From Eq.~(\ref{010}) and the values
$R^{\nu}_{\mathrm{NuTeV}} \simeq R^{\bar\nu}_{\mathrm{NuTeV}} \simeq 0.4$
reported by the NuTeV collaboration \cite{Zeller:2001hh},
we obtain
\begin{equation}
\frac{ N_{\nu_e}^{\mathrm{MC}} }{ N_{\nu_\mu}^{\mathrm{CC}} }
\simeq
\frac{ N_{\bar\nu_e}^{\mathrm{MC}} }{ N_{\bar\nu_\mu}^{\mathrm{CC}} }
\simeq
2.4 \times 10^{-2}
\,.
\label{012}
\end{equation}

From Eqs.~(\ref{0061}), (\ref{008}), (\ref{009}), (\ref{012})
and the Paschos-Wolfenstein relation (\ref{003}),
the value
$\sin^2\theta_W^{\mathrm{NuTeV}}$
reported by the NuTeV collaboration is given by
\begin{equation}
\sin^2\theta_W^{\mathrm{NuTeV}}
=
\frac{1}{2}
-
\frac{ R^{\nu}_{\mathrm{NuTeV}} - r \, R^{\bar\nu}_{\mathrm{NuTeV}} }{ 1 - r }
=
\sin^2\theta_W
+
\frac{ N_{\nu_e}^{\mathrm{MC}} }{ N_{\nu_\mu}^{\mathrm{CC}} }
\,
P_{\nu_e\to\nu_s}
\,.
\label{013}
\end{equation}
Using the numerical values in Eqs.~(\ref{001}) and (\ref{012}),
we finally obtain
\begin{equation}
P_{\nu_e\to\nu_s}
\simeq
0.21 \pm 0.07
\,.
\label{014}
\end{equation}

The relatively large transition probability (\ref{014})
is compatible with the fact that reactor experiments
(see Ref.~\cite{Bemporad:2001qy})
did not measure a disappearance of electron antineutrinos
if the mass-squared difference
that drives the NuTeV oscillations is\footnote{
Our results may be compatible with those presented a long time ago in Ref.~\cite{Conforto:1990sp}.
}
\begin{equation}
\Delta{m}^2 \sim 10 - 100 \, \mathrm{eV}^2
\,,
\label{021}
\end{equation}
corresponding to an oscillation length in reactor experiments
\begin{equation}
L_{\mathrm{osc}}^{\mathrm{reactors}}
=
\frac{ 4 \pi \, E_{\mathrm{reactors}} }{ \Delta{m}^2 }
\sim
1 - 10 \, \mathrm{cm}
\,,
\label{022}
\end{equation}
where
$E_{\mathrm{reactors}} \sim 1 \, \mathrm{MeV}$.
Since the source-detector distance in reactor neutrino oscillation experiments
is larger than about 10 m,
the average survival probability of
electron antineutrinos
is a constant
and cannot be measured without assuming a precise knowledge of the initial $\bar\nu_e$ flux.

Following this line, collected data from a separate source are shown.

-- ==== Sys2Proof/Certificates/Slice0/Obligations.lean ====
section
/-! DEFINITION. The statements for the provers, rule by rule. -/

open Sys2Proof Sys2Proof.Machine

/-! ### Encoding (30_encoding.md) -/

/-- Decoding the encoding of a well-formed command gives the command back, for every operand value (R74, R75). -/
def Obligations.DecodeOfEncodeIsTheCommand : Prop :=
  ∀ i : Instr, i.wellFormed = true → decode (encode i) = .ok i

/-- A legal word is the encoding of the command it decodes to: no two words decode to one command (R75, R76). -/
def Obligations.EncodeOfDecodeIsTheWord : Prop :=
  ∀ (w : Word) (i : Instr), decode w = .ok i → encode i = w

/-- A word that passes a row's match, mask and max decodes to that row's command and no other word does; a word that
passes no row is illegal (R75). -/
def Obligations.LegalWordsAreTheTableRows : Prop :=
  ∀ w : Word,
    (∀ r ∈ opcodeTable,
      r.accepts w = true ↔ ∃ i, decode w = .ok i ∧ (instrParts i).1 = r.mnemonic) ∧
    ((∃ e, decode w = .error e) ↔ ∀ r ∈ opcodeTable, r.accepts w = false)

/-- The all-zero word is NOP and the all-ones word is illegal (R77); words of 95_test_vectors.md section 8, one a family,
and illegal neighbours of them. -/
def Obligations.SampleWordsDecode : Prop :=
  decode 0x00000000#32 = .ok .nop ∧
  decode 0x040017FF#32 = .ok (.ldb 0 23 0xFF) ∧ decode 0x02700001#32 = .ok (.xli 7 1) ∧
  decode 0x14FF7000#32 = .ok (.fmuli 15 15 7) ∧ decode 0x20170020#32 = .ok (.iirnew 1 7 32) ∧
  decode 0x30718000#32 = .ok (.cext 7 1 8) ∧ decode 0x38711000#32 = .ok (.adcext 7 1 .pressure) ∧
  decode 0x43611000#32 = .ok (.psnap 6 1 .deep) ∧ decode 0x44F11000#32 = .ok (.adiff 15 1 1) ∧
  decode 0xFFFFFFFF#32 = .error .opcode ∧ decode 0x20101000#32 = .error .unusedField ∧
  decode 0x04001800#32 = .error .operandRange ∧ decode 0x43711000#32 = .error .operandRange

/-! ### Steps, commands and faults (00_scope.md, 20_memory.md, 60_exceptions.md) -/

/-- A word at the head of the host's queue, written to `CMD`, that decodes to a command runs exactly that command, with
the word taken off the queue and nothing else added around it (R50, R61, R70). -/
def Obligations.StepRunsTheDecodedCommand : Prop :=
  ∀ (s : State) (w : Word) (rest : List Event) (i : Instr),
    s.pending = .write 0 w :: rest → decode w = .ok i → step s = exec i { s with pending := rest }

/-- Issuing the encoding of any command term runs that term; an ill-formed one raises `IllegalCommand` either way (R75,
R76, log entry 14). -/
def Obligations.IssuedEncodingRunsTheTerm : Prop :=
  (∀ (i : Instr) (s : State), issue (encode i) s = exec i s) ∧
  ∀ (i : Instr) (s : State), i.wellFormed = false → exec i s = .next (s.raise .illegalCommand (encode i))
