-- ==== Sys2Proof/Laws/Decode.lean ====
section
/-! SUPPORT. The word and its fields determine each other, and what a decoded command satisfies. -/

namespace Sys2Proof

-- One theorem after another: their proofs do not each take a thread.
set_option Elab.async false

/-- Fields in the ranges of the word's bit fields (R70). -/
abbrev Fields.InRange (q : Fields) : Prop :=
  q.op < 2 ^ 8 ∧ q.d < 2 ^ 4 ∧ q.a < 2 ^ 4 ∧ q.b < 2 ^ 4 ∧ q.imm12 < 2 ^ 12

/-- The fields of a word are in range. -/
theorem fieldsOf_inRange (w : Word) : (fieldsOf w).InRange := by
  have h := w.isLt
  simp only [fieldsOf, Fields.InRange]
  omega

/-- Fields in range are read back from their word. -/
theorem fieldsOf_wordOf (q : Fields) (h : q.InRange) : fieldsOf (wordOf q) = q := by
  obtain ⟨op, d, a, b, imm⟩ := q
  simp only [Fields.InRange] at h
  simp only [fieldsOf, wordOf, BitVec.toNat_ofNat, Fields.mk.injEq]
  omega

/-- A word is the word of its fields. -/
theorem wordOf_fieldsOf (w : Word) : wordOf (fieldsOf w) = w := by
  apply BitVec.eq_of_toNat_eq
  have h := w.isLt
  simp only [fieldsOf, wordOf, BitVec.toNat_ofNat]
  omega

/-- A decoded command is well-formed. -/
theorem decode_wellFormed {w : Word} {i : Instr} (h : decode w = .ok i) : i.wellFormed = true := by
  unfold decode at h
  split at h
  · cases h
  · split at h
    · split at h
      · cases h
      · split at h
        · cases h; assumption
        · cases h
    · cases h

/-- What decoding needs to answer a command: a row of the opcode map, the unused fields zero, operands that fit, and the
range checks. -/
theorem decode_ok {w : Word} {fmt : Format} {i : Instr} (hrow : opcodeRow (fieldsOf w) = some (fmt, some i))
    (hunused : fmt.unusedZero (fieldsOf w) = true) (hwf : i.wellFormed = true) : decode w = .ok i := by
  simp [decode, hrow, hunused, hwf]

@[simp] theorem xIndex_val (i : XReg) : xIndex i.val = some i := by simp [xIndex]

@[simp] theorem fIndex_val (i : FReg) : fIndex i.val = some i := by simp [fIndex]

@[simp] theorem pairIndex_val (i : Fin 2) : pairIndex i.val = some i := by
  have h := i.isLt
  simp [pairIndex, h]

@[simp] theorem channelOf_code (c : Channel) : channelOf c.code = some c := by cases c <;> rfl

@[simp] theorem selectorOf_code (c : FilterSel) : selectorOf c.code = some c := by cases c <;> rfl

end Sys2Proof
end

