/-- The count at its last value below saturation, with a faulting and a completing command. -/
theorem witness_ErrcntCountsTheFaults :
    let s : State := { State.reset with errcnt := 0xFFFFFFFE }
    (∃ t c, step (s.withCommand 0x13201000) = .next t ∧ t.response = some (.fault c) ∧ t.errcnt = 0xFFFFFFFF) ∧
    (∃ t, step (s.withCommand 0) = .next t ∧ t.response = some .ok ∧ t.errcnt = 0xFFFFFFFE) ∧
    (∀ w rest, (s.withCommand w).pending ≠ .reset :: rest) ∧ ∀ w, (s.withCommand w).pending ≠ [] :=
  ⟨⟨_, .divisionByZero, rfl, rfl, rfl⟩, ⟨_, rfl, rfl, rfl⟩, by simp [State.withCommand], by simp [State.withCommand]⟩

theorem witness_StickyFlagsStay :
    let s : State := { State.reset with status := 4, pending := [.write 0 0xFFFFFFFF] }
    (∃ t, step s = .next t) ∧ (∀ rest, s.pending ≠ .reset :: rest) ∧ (∀ v rest, s.pending ≠ .write 1 v :: rest) ∧
    (∀ rest, s.pending ≠ .write 0 (encode .fclr) :: rest) ∧ s.status.getLsbD 2 = true :=
  ⟨⟨_, rfl⟩, by simp, by simp, by simp [show (0xFFFFFFFF#32) ≠ encode .fclr by decide], rfl⟩

/-- All three flags set, and a PRESET of the other context. -/
theorem witness_ProgressFlagsStay :
    let s : State := { inCtx primedContext with pending := [.write 0 (encode (.preset 1))] }
    (∃ t, step s = .next t) ∧ (∀ rest, s.pending ≠ .reset :: rest) ∧ (s.readCtx 0).calibrated = true ∧
    (s.readCtx 0).compvalid = true ∧ (s.readCtx 0).primed = true ∧
    ∀ rest, s.pending ≠ .write 0 (encode (.preset 0)) :: rest :=
  ⟨⟨_, rfl⟩, by simp, by decide +kernel, by decide +kernel, by decide +kernel,
    by simp [show encode (.preset 1) ≠ encode (.preset 0) by decide]⟩

theorem witness_CalibrationIsImmutable :
    let s : State := { inCtx calibratedContext with pending := [.write 0 (encode (.ksel 0))] }
    (∃ t, step s = .next t) ∧ (∀ rest, s.pending ≠ .reset :: rest) ∧ (s.readCtx 0).calibrated = true :=
  ⟨⟨_, rfl⟩, by simp, by decide +kernel⟩

theorem witness_NopChangesNothing : (0x00100000#32).toNat / 2 ^ 24 = 0 ∧ 0x00100000#32 ≠ 0 := by decide

theorem witness_ContextsAreIsolated :
    ∃ t, exec (.ksel 1) State.reset = .next t ∧ writtenContext (.ksel 1) ≠ some 0 ∧
      (.ksel 1 : Instr) ≠ .pfeed 1 ∧ (.ksel 1 : Instr) ≠ .preset 1 :=
  ⟨_, rfl, by decide, by decide, by decide⟩

theorem witness_LdbIsThePortWriteOfTheByte :
    ((17#8).toNat ≤ 17 ∧ 0x221 = 0x110 + 0x100 * (1 : CtxId).val + (17#8).toNat) ∧
    (18 ≤ (18#8).toNat ∧ (18#8).toNat ≤ 20 ∧ 0x124 = 0x124 + 0x100 * (0 : CtxId).val + ((18#8).toNat - 18)) ∧
    (18 ≤ (20#8).toNat ∧ (20#8).toNat ≤ 20 ∧ 0x126 = 0x124 + 0x100 * (0 : CtxId).val + ((20#8).toNat - 18)) ∧
    (21 ≤ (21#8).toNat ∧ (21#8).toNat ≤ 23 ∧ 0x128 = 0x128 + 0x100 * (0 : CtxId).val + ((21#8).toNat - 21)) ∧
    (21 ≤ (23#8).toNat ∧ (23#8).toNat ≤ 23 ∧ 0x12A = 0x128 + 0x100 * (0 : CtxId).val + ((23#8).toNat - 21)) ∧
    23 < (24#8).toNat := by decide

/-! #### Exact values -/

/-- A normalized SoftFloat is the truncation of its own value. -/
theorem isTrunc31_val {q : SoftFloat} (h : q.Normalized) : IsTrunc31 q q.val := by
  have hp : (0 : ℚ) < 2 ^ q.exp.toInt := by positivity
  have key : q.val = 0 ↔ q.mant = 0 := by
    rw [SoftFloat.val, mul_eq_zero, or_iff_left hp.ne', Int.cast_eq_zero, ← BitVec.toInt_inj]; rfl
  exact ⟨h, fun hy => h.eq_zero (key.mp hy), fun hy => ⟨fun hm => hy (key.mpr hm), mul_self_pos.mpr hy, le_rfl,
    lt_add_of_pos_right _ hp⟩⟩

/-- A power of two past the largest magnitude of R124 has no truncation. -/
theorem no_trunc31 {y : ℚ} {e : ℤ} (he : 2147483678 ≤ e) (h : 2 ^ e ≤ |y|) : ¬∃ q, IsTrunc31 q y := by
  rintro ⟨q, hn, -, hy⟩
  have hp : (0 : ℚ) < 2 ^ e := by positivity
  obtain ⟨-, -, -, hlt⟩ := hy (abs_pos.mp (hp.trans_le h))
  have hm : |(q.mant.toInt : ℚ)| + 1 ≤ 2 ^ (31 : ℤ) := by
    have := hn.natAbs_le
    have h' : |q.mant.toInt| + 1 ≤ 2 ^ 31 := by rw [Int.abs_eq_natAbs]; omega
    exact_mod_cast h'
  have hx : (2 : ℚ) ^ q.exp.toInt ≤ 2 ^ (e - 31) :=
    zpow_le_zpow_right₀ (by norm_num) (by have := (word_toInt_range q.exp).2; omega)
  have hq : |q.val| + 2 ^ q.exp.toInt = (|(q.mant.toInt : ℚ)| + 1) * 2 ^ q.exp.toInt := by
    rw [SoftFloat.val, abs_mul, abs_of_pos (show (0 : ℚ) < 2 ^ q.exp.toInt by positivity)]; ring
  have hb : (|(q.mant.toInt : ℚ)| + 1) * 2 ^ q.exp.toInt ≤ 2 ^ (31 : ℤ) * 2 ^ (e - 31) :=
    mul_le_mul hm hx (by positivity) (by positivity)
  rw [← zpow_add₀ (by norm_num), add_sub_cancel, ← hq] at hb
  exact absurd (hlt.trans_le hb) (not_lt.mpr h)
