-- ==== Sys2Proof/Machine/Flags.lean ====
section
/-!
DEFINITION. Every flag computation: F and Z of the flag register, the Z derivation, the F
operations, and the two 13-bit rotations. 10_state.md R27, 42_alu_ops.md R152 to R161.
-/

namespace Sys2Proof.Machine

/-- F, bit 0 of FLG. -/
def flagF (flg : FlagBits) : Bool := flg.getLsbD 0

/-- Z, bit 1 of FLG. -/
def flagZ (flg : FlagBits) : Bool := flg.getLsbD 1

/-- `(FLG & 1) | (2 if GPR = 0 else 0)`: Z from GPR, F kept (42_alu_ops.md R152). -/
def recomputeZ (gpr : Word) (flg : FlagBits) : FlagBits :=
  (flg &&& 1) ||| (if gpr = 0 then 2 else 0)

/-- `(FLG ^ 1) & 0x3` (R157). -/
def complementF (flg : FlagBits) : FlagBits := (flg ^^^ 1) &&& 3

/-- `FLG & 0x2` (R159). -/
def clearF (flg : FlagBits) : FlagBits := flg &&& 2

/-- One bit as a word of n bits. -/
def bitWord (n : Nat) (b : Bool) : BitVec n := if b then 1 else 0

/-- ACC after a rotate left: `((a << 1) & 0xFFF) | f` (R160). -/
def rotateLeftAcc (a : Word) (flg : FlagBits) : Word := a <<< 1 ||| bitWord 12 (flagF flg)

/-- FLG after a rotate left: `(FLG & 2) | a[11]` (R160). -/
def rotateLeftFlg (a : Word) (flg : FlagBits) : FlagBits := (flg &&& 2) ||| bitWord 2 (a.getLsbD 11)

/-- ACC after a rotate right: `(a >> 1) | (f << 11)` (R161). -/
def rotateRightAcc (a : Word) (flg : FlagBits) : Word := a >>> 1 ||| bitWord 12 (flagF flg) <<< 11

/-- FLG after a rotate right: `(FLG & 2) | a[0]` (R161). -/
def rotateRightFlg (a : Word) (flg : FlagBits) : FlagBits := (flg &&& 2) ||| bitWord 2 (a.getLsbD 0)

end Sys2Proof.Machine
end

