-- ==== Sys2Proof/Machine/Ops.lean ====
section
/-!
DEFINITION. The named operations over memory, the bus, the ALU and the bus-router: what one
component does in one phase. The machine takes no exception and returns from none (60_exceptions.md
R260, R262), so there is no entry or return here.
-/

namespace Sys2Proof.Machine

/-! ### Memory (20_memory.md R60, R65, 43_memory_ops.md R170, R171) -/

/-- `MemRead(a, 1)`: an address that is not listed reads as 0. -/
def Memory.read : Memory → Addr → Word
  | [], _ => 0
  | (k, v) :: rest, a => if k = a.toNat then v else Memory.read rest a

/-- `MemWrite(a, 1, v)`, keeping the canonical form: writing 0 removes the cell. -/
def Memory.write : Memory → Addr → Word → Memory
  | [], a, v => if v = 0 then [] else [(a.toNat, v)]
  | (k, x) :: rest, a, v =>
    if a.toNat < k then
      if v = 0 then (k, x) :: rest else (a.toNat, v) :: (k, x) :: rest
    else if a.toNat = k then
      if v = 0 then rest else (k, v) :: rest
    else (k, x) :: Memory.write rest a v

/-- Canonical from an address on: addresses strictly rising and below `MEM_SIZE`, no cell that holds 0. -/
def Memory.wfFrom : Nat → Memory → Bool
  | _, [] => true
  | lo, (k, x) :: rest => decide (lo ≤ k) && decide (k < Config.memSize) && x != 0 && Memory.wfFrom (k + 1) rest

/-- The canonical form of a memory (log entry 6). -/
def Memory.wf (m : Memory) : Bool := Memory.wfFrom 0 m

/-- The image from address k on, word for word: `IMAGE[a]` becomes `MEM[a]` (20_memory.md R63). -/
def Memory.ofImageFrom : Nat → List Nat → Memory
  | _, [] => []
  | k, v :: rest =>
    if BitVec.ofNat Config.wData v = 0 then Memory.ofImageFrom (k + 1) rest
    else (k, BitVec.ofNat Config.wData v) :: Memory.ofImageFrom (k + 1) rest

/-! ### Bus drivers (40_clock_phases.md R116) -/

/-- The eight bus sources: the seven registers and the memory. -/
inductive BusSource where
  | reg (r : RegName)
  | memory
  deriving DecidableEq, Repr

def busSources : List BusSource := registerOrder.map .reg ++ [.memory]

/-- The output-enable mask of a source. -/
def outputMask (l : Layout) : BusSource → ControlWord
  | .reg r => (masksOf l r).output
  | .memory => l.memOut

/-- The sources whose output-enable mask intersects the control word. -/
def drivers (l : Layout) (cw : ControlWord) : List BusSource :=
  busSources.filter fun d => intersects cw (outputMask l d)

/-- `value(d)`: a register's value zero-extended, or `MemRead(MAR, 1)` (R116). -/
def State.driven (s : State) : BusSource → Word
  | .reg r => State.readReg s r
  | .memory => Memory.read s.mem s.mar

/-- The ALU's precomputed sum, modulo 4096 (42_alu_ops.md R151). -/
def State.precomputedSum (s : State) : Word := s.acc + s.gpr

/-! ### ALU operations (42_alu_ops.md R153 to R161) -/

inductive AluOp where
  | a2g | add | cma | cmf | cla | clf | rol | ror
  deriving DecidableEq, Repr

def aluOps : List AluOp := [.a2g, .add, .cma, .cmf, .cla, .clf, .rol, .ror]

/-- The operation masks (00_scope.md R8). -/
def aluMask (l : Layout) : AluOp → ControlWord
  | .a2g => l.a2g
  | .add => l.add
  | .cma => l.cma
  | .cmf => l.cmf
  | .cla => l.cla
  | .clf => l.clf
  | .rol => l.rol
  | .ror => l.ror

/-- The operations whose mask intersects the control word (R153, D16). -/
def requestedOps (l : Layout) (cw : ControlWord) : List AluOp :=
  aluOps.filter fun op => intersects cw (aluMask l op)

/-- `A_A2G`, R154. -/
def State.accToGpr (s : State) : State := { s with gpr := s.acc }

/-- `A_ADD`, R155: the sum of the high level, F untouched. -/
def State.commitSum (s : State) : State := { s with acc := s.sum }

/-- `A_CMA`, R156. -/
def State.complementAcc (s : State) : State := { s with acc := ~~~s.acc }

/-- `A_CMF`, R157. -/
def State.complementFlagF (s : State) : State := { s with flg := complementF s.flg }

/-- `A_CLA`, R158. -/
def State.clearAcc (s : State) : State := { s with acc := 0 }

/-- `A_CLF`, R159. -/
def State.clearFlagF (s : State) : State := { s with flg := clearF s.flg }

/-- `A_ROL`, R160. -/
def State.rotateLeft (s : State) : State :=
  { s with acc := rotateLeftAcc s.acc s.flg, flg := rotateLeftFlg s.acc s.flg }

/-- `A_ROR`, R161. -/
def State.rotateRight (s : State) : State :=
  { s with acc := rotateRightAcc s.acc s.flg, flg := rotateRightFlg s.acc s.flg }

/-- One ALU operation; each reads FLG as the Z computation left it (R153). -/
def State.applyAlu (s : State) : AluOp → State
  | .a2g => s.accToGpr
  | .add => s.commitSum
  | .cma => s.complementAcc
  | .cmf => s.complementFlagF
  | .cla => s.clearAcc
  | .clf => s.clearFlagF
  | .rol => s.rotateLeft
  | .ror => s.rotateRight

/-- The ALU's first act of every falling edge (R152). -/
def State.deriveZ (s : State) : State := { s with flg := recomputeZ s.gpr s.flg }

/-! ### Bus-router (44_bus_router_ops.md R180 to R182) -/

/-- The swap of PC with the low 8 bits of GPR; bits 11:8 of GPR are kept (R181). -/
def State.swapPcGpr (s : State) : State :=
  { s with
    pc := (operandField s.gpr).setWidth Config.wPc
    gpr := (s.gpr &&& 0xF00) ||| (s.pc.setWidth Config.wData &&& 0x0FF) }

/-- The extraction of the opcode (R182). -/
def State.extractOpcode (s : State) : State := { s with opr := opcodeField s.gpr }

/-- Acts only when the control word equals one of the two combinations exactly (R180). -/
def State.route (s : State) : State :=
  if s.cw = s.cfg.layout.swap then s.swapPcGpr
  else if s.cw = s.cfg.layout.extract then s.extractOpcode
  else s

/-! ### Enabled register operations (41_register_ops.md R131 to R133) -/

/-- Increment one register if its line or the sentinel says so. -/
def State.incrementIfEnabled (s : State) (r : RegName) : State :=
  if incrementEnabled s.cw (masksOf s.cfg.layout r).increment then State.incrementReg s r else s

/-- Latch the bus into one register if its input line is asserted. -/
def State.latchIfEnabled (s : State) (r : RegName) : State :=
  if intersects s.cw (masksOf s.cfg.layout r).input then State.writeReg s r s.bus else s

/-- Write the bus to memory at MAR if the memory's input line is asserted (43_memory_ops.md R171). -/
def State.storeIfEnabled (s : State) : State :=
  if intersects s.cw s.cfg.layout.memIn then { s with mem := Memory.write s.mem s.mar s.bus } else s

end Sys2Proof.Machine
end

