-- ==== Sys2Proof/Machine/Sequencer.lean ====
section
/-!
DEFINITION. The control unit's choice of a row (45_sequencer.md R192 to R197) and the meanings of the
four index classes: a whole pulse at the row the class and its operands give (log entry 10).
-/

namespace Sys2Proof.Machine

/-- The index class of the pulse, from STEP and OPR (30_encoding.md R86): a fetch row, an execute
row, an execute row of the halt window, or none. -/
def State.selectIndex (s : State) : Instr :=
  if s.step ≤ Config.lastFetchStep then .ixFetch (s.step.setWidth 2)
  else if s.step ≤ Config.stepMax then
    if s.opr = Config.haltOpcode then
      .ixExecHalt (slotBesideHaltBit ((s.step - Config.nFetch).setWidth Config.slotWidth))
    else .ixExec s.opr ((s.step - Config.nFetch).setWidth Config.slotWidth)
  else .ixOverrun

/-- `IX_FETCH`: "index = step number directly (0,1,2)" (45_sequencer.md R193). -/
def execIxFetch (step : BitVec 2) (s : State) : Host.Outcome State Fault Refusal :=
  runRow step.toNat s

/-- `IX_EXEC`: the row `(OPR << 3) | (STEP - 3)` (R194). -/
def execIxExec (opcode : Opcode) (slot : Slot) (s : State) : Host.Outcome State Fault Refusal :=
  runRow ((opcode.toNat <<< Config.slotWidth) ||| slot.toNat) s

/-- `IX_EXEC_HALT`: the row `HALT_BIT | (STEP - 3)`; two slots that differ in the halt-bit alone have one
row, so that slots 4 to 7 alias slots 0 to 3 (R195). -/
def execIxExecHalt (slot : Slot) (s : State) : Host.Outcome State Fault Refusal :=
  runRow (Config.haltBit ||| slot.toNat) s

/-- `IX_OVERRUN`: "the result of `step()` is `stuck(WindowOverrun)`, no state changes" (R196). -/
def execIxOverrun (_s : State) : Host.Outcome State Fault Refusal := .fault .windowOverrun

end Sys2Proof.Machine
end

The oscillation length corresponding to a $\Delta{m}^2$ in the range (\ref{021})
for an energy of 100 GeV, typical of the NuTeV experiment,
is
\begin{equation}
L_{\mathrm{osc}}^{\mathrm{NuTeV}}
\sim
1 - 10 \, \mathrm{km}
\,,
\label{0221}
\end{equation}
which is appropriate for the
observation of transitions
with the NuTeV source-detector distance of 1.5 km.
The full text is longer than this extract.